Stop, stop, stop, electric thief!!!
 
Now you go to jail for...5 cents worth of electricity.

Electric car owner charged for plugging in at Ga. school

brucey 12-04-2013 12:34 PM

"He took something that did not belong to him."

Considering it's a public school, that his child attends, I'm not sure that argument applies.

You might as well charge someone who uses your bathroom with theft; After all, they didn't buy that toilet paper, soap, or water that they used. Much less the electricity needed to keep the light on in there.

A judge will surely throw this out. Right?



...Right?

Frank Lee 12-04-2013 12:37 PM

He was "charged" LOL

Superfuelgero 12-04-2013 12:44 PM

If it got to this stage, not likely. He was charged after 10 days, which in Ga means he was true billed and a judge signed off on the warrant. Sounds political, but it's not a bad precedent to set (charging etiquette). Really if you think about it, he could have asked and prevented all of this.

Frank Lee 12-04-2013 12:48 PM

Quote:

Originally Posted by brucey (Post 401849)
"He took something that did not belong to him."

Considering it's a public school, that his child attends, I'm not sure that argument applies.

You might as well charge someone who uses your bathroom with theft; After all, they didn't buy that toilet paper, soap, or water that they used. Much less the electricity needed to keep the light on in there.

A judge will surely throw this out. Right?



...Right?

Especially ironic, considering that public school funding is one of the most inequitable scams on Earth.

rmay635703 12-04-2013 01:28 PM

Quote:

Originally Posted by xntrx (Post 401851)
Really if you think about it, he could have asked and prevented all of this.

False, like my church, EVEN IF YOU OFFER TO PAY, they won't allow it, (schools are notarious for that attitude) that was part of the reason I had to replace my battery pack a year early because I could not find a safe place to borrow or pay for 5 cents of electricity.

Perhaps some laws need to be made that if you temporarily steal electricity (less than a days worth) the max penalty is the court cost plus the actual cost of the electricity,

That should stop this type of penny stealing BS and knee to groin ideots who are willing to sue to get their nickle.

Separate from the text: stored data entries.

/-- A session with a peer ends, no circuit to it stays confirmed, and its paths that are up go ATTESTING (R284, R285, R288); the exchange begins again now or at the next circuit. -/
def endSession (s : State) (peer : Nat) (again : Bool) : State :=
  let s := s.modPeer peer fun x => { x with session := false, attesting := again }
  let s := { s with spool := { s.spool with
    fibres := s.spool.fibres.map fun e => (e.1, { e.2 with confirmed := setDel e.2.confirmed peer })
    paths := s.spool.paths.map fun e => (e.1, e.2.unsealed peer) } }
  (pathsTo s peer).foldl unattest s

/-- An item's payload decrypted under a peer's receive key (R287; log entry 12). -/
def decrypt (peer : Nat) (x : Peer) (bytes : List Byte) : List Byte :=
  (List.range bytes.length).map fun i => bytes.getD i 0 ^^^ Config.keystream peer false x.rxKey x.rxCount i

/-- Whether the last 16 bytes of a decrypted item are its tag (R287; log entry 12). -/
def tagOk (peer : Nat) (x : Peer) (plain : List Byte) : Bool :=
  let n := plain.length - 16
  plain.drop n == (List.range 16).map (Config.gcmTag peer false x.rxKey x.rxCount (plain.take n))

/-- A data flit accepted in order: its payload joins the item's, and a whole item is decrypted and its tag checked, an acknowledgement of it due then; one
whose tag fails is discarded, the session ends, the receiving path too goes ATTESTING, and the item is asked for again from its first flit by a nak, which
goes out under the new session (R287). -/
def acceptFlit (s : State) (pid peer : Nat) (f : FlitIn) : State :=
  let k := peer + 1
  let x := s.peer peer
  let part := (if f.first then [] else ((s.path pid).stream k).partItem) ++ [f.payload]
  let s := modStream s pid k fun st =>
    { st with expect := st.expect + 1, nakked := false, nakDue := false, ackDue := st.ackDue || decide (1024 < f.len), partItem := part, partLen := f.len }
  if part.length < f.len then s
  else
    let plain := decrypt peer x part.flatten
    if tagOk peer x plain then
      (modStream s pid k fun st =>
        { st with
          partItem := []
          ackDue := true
          whole := st.whole ++ [{ cls := f.cls, die := f.die, bytes := plain.take (plain.length - 16) }] }).modPeer peer fun y =>
        { y with rxCount := y.rxCount + 1 }
    else
      let s := modStream s pid k fun st =>
        { st with partItem := [], nakked := true, nakDue := true, expect := st.expect - BitVec.ofNat 16 part.length }
      unattest (endSession (emit s 0x0053 0 0 0 [BitVec.ofNat 64 peer]) peer true) pid

/-- FLIT_RECEIVE (R272, R274, R282, R283): from a peer the path hears, data in order is taken and an acknowledgement falls due; a failed flit is named in
a nak, and what follows is discarded until it comes intact; a number received already is discarded. -/
def execFlitReceive (path peer : Nat) (raw : List Byte) (s : State) : Out :=
  let p := s.path path
  let k := peer + 1
  if !flitsFlow s p ∨ !hears s p peer then .next s
  else
    match readFlit raw with
    | none => .next (modStream s path k fun st => { st with nakked := true, nakDue := true })
    | some f =>
      if f.kind ≠ 1 then .next s
      else if f.seq = (p.stream k).expect then .next (acceptFlit s path peer f)
      else if seqUpTo f.seq ((p.stream k).expect - 1) then .next (modStream s path k fun st => { st with ackDue := true })
      else if (p.stream k).nakked then .next s
      else .next (modStream s path k fun st => { st with nakked := true, nakDue := true })

/-- KEY_UPDATE (R287): a direction whose item counter has reached 2^48 takes a new key. -/
def execKeyUpdate (peer : Nat) (outgoing : Bool) (s : State) : Out :=
  let x := s.peer peer
  if !x.session then .next s
  else if outgoing then
    (if 2 ^ 48 ≤ x.txCount then .next (s.modPeer peer fun x => { x with txKey := x.txKey + 1, txCount := 0 }) else .next s)
  else if 2 ^ 48 ≤ x.rxCount then .next (s.modPeer peer fun x => { x with rxKey := x.rxKey + 1, rxCount := 0 })
  else .next s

Frank Lee 12-04-2013 01:47 PM

bennelson better watch out...

botsapper 12-04-2013 02:39 PM

Better figure out your EV travel itinerary, your EV map app or else...the AAA mobile electric charging assistance trucks. How to Find a Charging Station

ShadeTreeMech 12-04-2013 02:44 PM

Quote:

Originally Posted by rmay635703 (Post 401856)
False, like my church, EVEN IF YOU OFFER TO PAY, they won't allow it, (schools are notarious for that attitude) that was part of the reason I had to replace my battery pack a year early because I could not find a safe place to borrow or pay for 5 cents of electricity.

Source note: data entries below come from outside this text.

/-- Whether a protection window keeps R134's limits. -/
def windowOk (s : State) (x : ProtWindow) : Bool := x.base % 64 == 0 && x.size % 64 == 0 && decide (x.base + x.size ≤ s.cfg.lcap)

/-- Whether every field of a descriptor lies within its limits, window 7 of a travelling launch ignored (R257, R309; log entry 43). -/
def descLimits (s : State) (d : Desc) : Bool :=
  d.entry % 64 == 0 && decide (1 ≤ d.threads) && decide (8 ≤ d.window) && decide (d.window ≤ 128) && d.window % 8 == 0
    && decide (d.tiles ≤ 64) && decide (1 ≤ d.dmin) && decide (d.dmin ≤ d.dmax) && decide (d.dmax ≤ 8)
    && d.core0 % 4 == 0 && d.cores % 4 == 0 && decide (1 ≤ d.cores) && decide (d.core0 + d.cores ≤ 256)
    && decide (d.dataLen ≤ s.cfg.lcap) && d.ovq % 64 == 0
    && (d.discard.all fun r => r.1 % 64 == 0 && r.2 % 64 == 0) && d.tvb % 64 == 0 && (if d.travelling then d.prot.take 7 else d.prot).all (windowOk s)

/-- The size of a descriptor's save records (R309). -/
def descRecord (d : Desc) : Nat := if d.travelling then 18432 else 2048

/-! ### Dies and cores (R311, R231, R241) -/

/-- The working cores of a die in a descriptor's range. -/
def dieCores (s : State) (d : Desc) (die : Nat) : List Nat :=
  ((List.range d.cores).map fun i => die * 256 + d.core0 + i).filter fun g => !setHas s.cfg.fusedCores g

/-- Whether a die has the core range free and is in P0 to P2 (R311; log entry 39). -/
def dieFree (s : State) (d : Desc) (die : Nat) : Bool :=
  let cs := dieCores s d die
  !cs.isEmpty && decide ((s.die die).power ≤ 2) && cs.all fun g => (s.core g).launch == 0

/-- Whether a launch keeps its places in the quad and die barrier units: all but one that is pre-empted, whose barriers there are saved (R231, R298). -/
def Launch.inUnits (l : Launch) : Bool :=
  match l.phase with
  | .preempted _ => false
  | _ => true

/-- Whether the barrier unit of a die holds as many launches as it can (R231). -/
def dieUnitFull (s : State) (die : Nat) : Bool :=
  decide (8 ≤ (s.launches.filter fun e => e.2.inUnits && setHas e.2.dies die).length)

/-- The groups whose pod barriers have their root in this package: those of its own launches, and the jobs of other packages that have asked
something of it (R240, R241). -/
def rootsHere (s : State) : List Nat :=
  let own := (s.launches.map fun e => podKey s e.1).filter fun k => podRoot s k == s.cfg.package
  let asked := (s.podPeers.filter fun e => !e.2.isEmpty).map (·.1)
  (own ++ asked).eraseDups

/-- Whether the root of a launch's pod barriers has no place for it: a job has one place, whichever of its launches came first (R240, R241; log
entry 98). -/
def rootFull (s : State) (d : Desc) : Bool :=
  let full := decide (64 ≤ (rootsHere s).length)
  if d.job = 0 then full
  else if (s.launches.any fun e => e.2.desc.job == d.job) || (rootsHere s).contains (2 * d.job) then false
  else if Config.jobRoot d.job = s.cfg.package then full
  else Config.rootFull d.job s.cycle.toNat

It must be a big city thing. In Arkansas, I had a motorcycle that had a bad alternator. I simply kept a car battery in my luggage rack to keep the bike running. When I did sometimes run out of juice, not only would people let me charge my battery, but they would loan me the use of their charger.

Another time I ran out of gas going to work (I had a carb that would get the float stuck and drain the gas at random). It was about 12 at night and I was miles from the nearest gas station. I knocked on a stranger's door and begged for some gas. He gave me a gallon and told me not to worry about it.

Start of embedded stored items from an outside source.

-- ==== Sys2Proof/Machine/Service.lean ====
section
/-! DEFINITION. Bring-up (spec/20 R314, R315), the host's register and memory windows (R307, R308, R313), the event area, soft errors (spec/19
R299) and the thermal trip (R316). -/

namespace Sys2Proof.Machine

/-! ### Bring-up (R314, R315) -/

/-- The working cores of a die. -/
def workingCores (s : State) (d : Nat) : List Nat := (List.range 256).filter fun c => !setHas s.cfg.fusedCores (d * 256 + c)

/-- Words of 64 bits as bytes, padded with zeros to a size. -/
def paddedWords (l : List Nat) (n : Nat) : List Byte :=
  let bs := l.flatMap fun w => natLE w 8
  bs ++ List.replicate (n - bs.length) 0

/-- A mask of numbers below 256, in four words. -/
def maskWords (l : List Nat) : List Nat :=
  (List.range 4).map fun i => ((List.range 64).filter fun b => l.contains (64 * i + b)).foldl (fun a b => a + 2 ^ b) 0

/-- The working slices of a die. -/
def workingSlices (s : State) (d : Nat) : List Nat := (List.range 256).filter fun k => !setHas s.cfg.fusedSlices (d * 256 + k)

/-- A die's self-test word: bit 0, passed, unless a self-test has found failures (R315). -/
def testWord (s : State) (d : Nat) : Word := s.cfg.tests.getD d 1

/-- A die record (R315): 24 GiB of stacked DRAM and 128 GiB of LPDDR6 (R2; log entry 86). -/
def dieRecord (s : State) (d : Nat) : List Byte :=
  let cs := workingCores s d
  let ks := workingSlices s d
  paddedWords
    ([s.cfg.lcap + cs.length * 2 ^ 20 + ks.length * 2 ^ 29 + (s.die d).power * 2 ^ 38] ++ maskWords cs ++ maskWords ks
      ++ [24 * 2 ^ 30, 128 * 2 ^ 30, (testWord s d).toNat, (s.die d).guardProposed]) 128

/-- A fibre record (R315; log entry 86). -/
def fibreRecord (s : State) (f : Nat) : List Byte :=
  let x := s.fibre f
  let colours := ((List.range 64).filter fun c => colourWorks x c).foldl (fun a c => a + 2 ^ c) 0
  let losses := (List.range 16).foldl (fun a k => a + ((outputPeer x k).map fun q => tabGetD x.lMeas q 0).getD 0 % 16 * 2 ^ (4 * k)) 0
  paddedWords [x.sources.toNat, colours, losses, x.budget] 64

/-- The part number, in ASCII (R314). -/
def partNumber : List Byte := [0x44, 0x58, 0x50, 0x34, 0x2D, 0x30, 0x31, 0x39, 0x32, 0, 0, 0, 0, 0, 0, 0]

/-- The discovery record (R315). -/
def discoveryRecord (s : State) : List Byte :=
  partNumber ++ wordLE s.host.fwVersion 8 ++ natLE (leafWord s) 8 ++ natLE s.cfg.package 8 ++ natLE 8192 8 ++ List.replicate 16 0
    ++ ((List.range 8).flatMap (dieRecord s)) ++ ((List.range 48).flatMap (fibreRecord s))
    ++ ((List.range 48).flatMap fun f => ageBytes (s.fibre f)) ++ List.replicate 960 0

/-- BRING_UP (R314): the discovery record is written whole, STATUS says so, and commands are accepted. -/
def execBringUp (s : State) : Out :=
  if s.host.status % 2 = 1 then .next s
  else
    .next ((writeDiscovery s 0 (discoveryRecord s)).modHost fun h =>
      { h with status := 3 + (Config.firmwareMajor h.fwVersion).toNat * 2 ^ 8 })

/-- A die's self-test word from what a self-test finds: passed where nothing has failed, else how many SRAMs, slices and DRAM channels (R315). -/
def foundWord (found : SelfTest) (d : Nat) : Word :=
  let slices := (found.slices.filter fun k => k / 256 == d).eraseDups.length
  let srams := found.srams.getD d 0
  let drams := found.drams.getD d 0
  if slices = 0 ∧ srams = 0 ∧ drams = 0 ∧ !(found.cores.any fun k => k / 256 == d) then 1
  else BitVec.ofNat 64 (min srams 255 * 2 ^ 8 + min slices 255 * 2 ^ 16 + min drams 255 * 2 ^ 24)

/-- The self-test of bring-up (R314): cores, slices and sources that fail are fused off (log entry 4). -/
def selfTest (s : State) (found : SelfTest) : State :=
  let off (f : Nat) : BitVec 16 := (found.sources.filter fun k => k / 16 == f).foldl (fun m k => m ||| ((1 : BitVec 16) <<< (k % 16))) 0
  { s with
    cfg := { s.cfg with
      fusedCores := found.cores.foldl setAdd s.cfg.fusedCores
      fusedSlices := found.slices.foldl setAdd s.cfg.fusedSlices
      fusedSources := found.sources.foldl setAdd s.cfg.fusedSources
      tests := (List.range 8).map (foundWord found) }
    spool := { s.spool with
      fibres := (found.sources.map (· / 16)).eraseDups.foldl
        (fun t f => tabPut t f { tabGetD t f Fibre.reset with sources := (tabGetD t f Fibre.reset).sources &&& ~~~(off f) }) s.spool.fibres } }

/-- BRING_UP with the self-test's findings (R314): what has failed is fused off, and the record is written of what is left. -/
def execBringUpTested (found : SelfTest) (s : State) : Out :=
  if s.host.status % 2 = 1 then .next s else execBringUp (selfTest s found)

/-! ### The register window (R307, R308) -/

/-- QTAIL (R305, R307): a doorbell of an enabled queue, where its index lies between the head and head + size. -/
def execQtail (q : Nat) (v : BitVec 32) (s : State) : Out :=
  let x := s.queue q
  if q < 64 ∧ x.enabled ∧ (v - x.head).toNat ≤ 2 ^ x.log2 then .next (s.modQueue q fun x => { x with tail := v }) else .next s

/-- Whether a queue still counts as enabled: it is, or a command of it is under way (R307). -/
def HostQueue.busy (x : HostQueue) : Bool := x.enabled || x.started != x.head

/-- QCTL (R307): a value with a size out of range or a reserved bit is ignored; enabling with a valid base sets head and tail to 0; clearing
enable stops the queue (log entry 85). -/
def execQctl (q : Nat) (v : Word) (s : State) : Out :=
  let x := s.queue q
  let size := v.slice 4 0
  if 64 ≤ q ∨ size < 6 ∨ 16 < size ∨ v.slice 7 5 ≠ 0 ∨ v.slice 63 9 ≠ 0 then .next s
  else if !v.bit 8 then
    .next (s.modQueue q fun x => { x with enabled := false, log2 := if x.busy then x.log2 else size })
  else if x.busy ∨ x.base % 64 ≠ 0 ∨ 2 ^ 48 < x.base + 64 * 2 ^ size then .next s
  else .next (s.modQueue q fun x => { x with enabled := true, log2 := size, head := 0, tail := 0, started := 0, done := [] })

/-- EVCONS (R308): a value below the current one or above EVPROD is ignored. -/
def execEvcons (v : Word) (s : State) : Out :=
  if s.host.evCons ≤ v.toNat ∧ v.toNat ≤ s.host.evProd then .next (s.modHost fun h => { h with evCons := v.toNat }) else .next s

/-- WAKE d (R307, R313): a privileged wake. -/
def execWakeRegister (die : Nat) (t : Tid) (s : State) : Out :=
  if 8 ≤ die then .next s
  else .next (s.modNet fun n => { n with wakes := n.wakes ++ [{ src := 65536, at_ := 0, tid := t, priv := true, launch := 0, after := [] }] })

/-- A write of the register window (R307): 8 bytes at an offset of the table; any other is ignored. -/
def execRegisterWrite (offset size : Nat) (v : Word) (s : State) : Out :=
  if size ≠ 8 then .next s
  else if offset < 0x1000 then
    match offset % 0x40 with
    | 0x00 =>
      if (s.queue (offset / 0x40)).busy then .next s
      else .next (s.modQueue (offset / 0x40) fun x => { x with base := v.toNat })
    | 0x08 => execQctl (offset / 0x40) v s
    | 0x18 => execQtail (offset / 0x40) (v.setWidth 32) s
    | _ => .next s
  else if offset = 0x1008 then execEvcons v s
  else if 0x2000 ≤ offset ∧ offset < 0x2040 ∧ offset % 8 = 0 then execWakeRegister ((offset - 0x2000) / 8) (v.setWidth 32) s
  else .next s

/-- A register of the register window as the host reads it (R307): an offset not listed reads 0; one that is only written, a value the table does not give
(log entry 119). -/
def registerWord (s : State) (offset : Nat) : Word :=
  let h := s.host
  if offset < 0x1000 then
    let x := s.queue (offset / 0x40)
    match offset % 0x40 with
    | 0x00 => BitVec.ofNat 64 x.base
    | 0x08 => BitVec.ofNat 64 (x.log2 + bitOf x.enabled * 2 ^ 8)
    | 0x10 => x.head.setWidth 64
    | 0x18 => Config.writeOnly offset s.cycle.toNat
    | _ => 0
  else if offset = 0x1000 then BitVec.ofNat 64 h.evProd
  else if offset = 0x1008 then BitVec.ofNat 64 h.evCons
  else if offset = 0x1010 then BitVec.ofNat 64 h.evDrop
  else if 0x2000 ≤ offset ∧ offset < 0x2040 ∧ offset % 8 = 0 then Config.writeOnly offset s.cycle.toNat
  else if offset = 0x3000 then BitVec.ofNat 64 h.status
  else 0

/-- HOST_WINDOW_READ of the register window (R307): 8 bytes of a register; a read of another size returns all ones. -/
def execRegisterRead (offset size : Nat) (s : State) : Out :=
  .next (s.modHost fun h =>
    { h with lastRead := some (if size = 8 then wordLE (registerWord s offset) 8 else List.replicate size 0xFF) })

/-! ### The die-global window (R307) -/

/-- A host write through the window: translated at the home slice, whole or not at all, full/empty bits as they were; it drops the code
lines it reaches from the I-stores of the die (R59). -/
def execHostWindowWrite (die : Nat) (offset : BitVec 48) (bytes : List Byte) (s : State) : Out :=
  match dieWrite s die offset.toNat bytes false with
  | (s, true) => .next (dropCode s die offset.toNat bytes.length)
  | (_, false) => .next s

/-- A host read through the window: the bytes, or a VCL error response (R307). -/
def execHostWindowRead (die : Nat) (offset : BitVec 48) (size : Nat) (s : State) : Out :=
  let (s, r) := dieRead s die offset.toNat size
  .next (s.modHost fun h => { h with lastRead := r })

/-! ### The event area (R301, R308) -/

/-- Held records written while the area has room, then a LOST record for those dropped. -/
def flushEvents : Nat → State → State
  | 0, s => s
  | fuel + 1, s =>
    if !eventSpace s then s
    else
      match s.host.evHeld with
      | r :: rest => flushEvents fuel ((storeEvent s r).modHost fun h => { h with evHeld := rest })
      | [] =>
        if s.host.dropped = 0 then s
        else
          let n := s.host.dropped
          emit (s.modHost fun h => { h with dropped := 0 }) 0x00FF 0 0 0 [BitVec.ofNat 64 n]

/-- EVENT_AREA_SPACE (R301). -/
def execEventAreaSpace (s : State) : Out := .next (flushEvents 257 s)

/-! ### Power (R316) -/

/-- THERMAL_TRIP (R316): the die goes one power state lower, with an event record. -/
def execThermalTrip (die : Nat) (s : State) : Out :=
  let p := (s.die die).power
  if 8 ≤ die ∨ 3 ≤ p then .next s
  else
    .next (emit (s.modDie die fun d => { d with power := p + 1 }) 0x0060 die 0 0 [BitVec.ofNat 64 die, BitVec.ofNat 64 (p + 1)])

/-! ### Soft errors (R299) -/

/-- CORRECTED_ERROR (R299): counted, with a record at every multiple of 1,024. -/
def execCorrectedError (die : Nat) (s : State) : Out :=
  if 8 ≤ die then .next s
  else
    let n := (s.die die).corrected + 1
    let s := s.modDie die fun d => { d with corrected := n }
    .next (if n % 1024 = 0 then emit s 0x0021 die 0 0 [BitVec.ofNat 64 n] else s)

/-- A word of a core's L-store or tiles now holds an error, until a write of the whole word replaces it. -/
def spoilCore (s : State) (g place : Nat) : State := s.modCore g fun c => { c with errors := setAdd c.errors place }

/-- The word at a place of this package now holds an error. -/
def spoilPlace (s : State) (p : HomePlace) : State :=
  match p with
  | .lstore g off => spoilCore s g (off / 8)
  | .global d off => s.modDie d fun die => { die with errors := setAdd die.errors (off / 8) }
  | _ => s

/-- An access of a thread meets an error at an address (R299): the word keeps it, and the thread is killed. -/
def threadMet (s : State) (tid : Tid) (ea : Word) : State :=
  match s.thread? tid with
  | none => s
  | some t =>
    let s := match placeOf s t.core ea with
      | some p => spoilPlace s p
      | none => s
    uncorrThread s tid ea

/-- An engine command meets an error (R299): one that is to read yet ends with UNCORR, and a remote atomic at its home is answered so. -/
def commandMet (s : State) (g : Nat) (c : EngCmd) (ea : Word) : State :=
  let s := match placeOf s g ea with
    | some p => spoilPlace s p
    | none => s
  match c.phase, c.kind with
  | .waiting, _ | .moving, _ => engineMet (modCommand s g c.id fun x => { x with uncorr := true }) g c.tid ea
  | _, _ => s

/-- Whether a core's launch is being pre-empted, its records still to be written. -/
def savingCore (s : State) (g : Nat) : Bool := (preemptBegan s g).isSome

/-- UNCORRECTABLE_ERROR (R299, R292): the outcome depends on who meets it, and a word that holds an error is found again at each read, until a write
replaces it whole (log entry 87). -/
def execUncorrectableError (site : ErrorSite) (s : State) : Out :=
  match site with
  | .register tid reg => .next (registerError s tid reg)
  | .lstore tid ea | .dieGlobal tid ea => .next (threadMet s tid ea)
  | .tile tid t =>
    (match s.thread? tid with
     | some x => .next (uncorrThread (spoilCore s x.core (tilePlace (t % 64) 0)) tid (BitVec.ofNat 64 t))
     | none => .next s)
  | .engine g k ea =>
    (match (engineOf s g)[k]? with
     | some c => .next (commandMet s g c ea)
     | none => .next s)
  | .save g place => .next (if savingCore s g && decide (place < 2 ^ 18 + 4096) then saveZero s g place else s)
  | .saveRegister tid reg =>
    (match s.thread? tid with
     | some t =>
       if savingCore s t.core && t.ctx.isSome then
         .next (uncorrEvent (s.setThread tid (t.setReg reg 0)) (t.core / 256) (t.core % 256) tid (BitVec.ofNat 64 reg))
       else .next s
     | none => .next s)
  | .overwritten => .next s

end Sys2Proof.Machine
end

The idea that a church would say no to letting you have a bit of electricity is shocking.

redyaris 12-04-2013 02:59 PM

The first step is the preliminary hearing at which point the prosicuter will offer a reduced charge or fine. You refuse the offer and a trial date is set.
You then get disclosure on what evidence will be used against you at trial
you then prepare your defence.
Trial day arives and you show up at court and let the prosicuter know you are hear to defend yourself. You set down and wait your turn to be heard.
Your name is called, and you step up
The prosicuter then stands up and says the state would like to withdraw the charges.

The reason they don't drop charges before trial is they get lots of convictions on people who don't show up...

The reason they don't go to trial is that even if they get a conviction the judge is likely to say "fine 5 cents" or some other rediculess low amount. Sending the mesage... don't wast the courts time...

cRiPpLe_rOoStEr 12-04-2013 03:59 PM

Quote:

Originally Posted by xntrx (Post 401851)
Sounds political, but it's not a bad precedent to set (charging etiquette). Really if you think about it, he could have asked and prevented all of this.

Ditto.

P-hack 12-04-2013 04:36 PM

Yah, it is a bad precedent. 15 hours in jail for $0.05 cents, plus lots of legal hassles and expenditures by him and the state. Meanwhile US leads the world in number of people behind bars and per capita.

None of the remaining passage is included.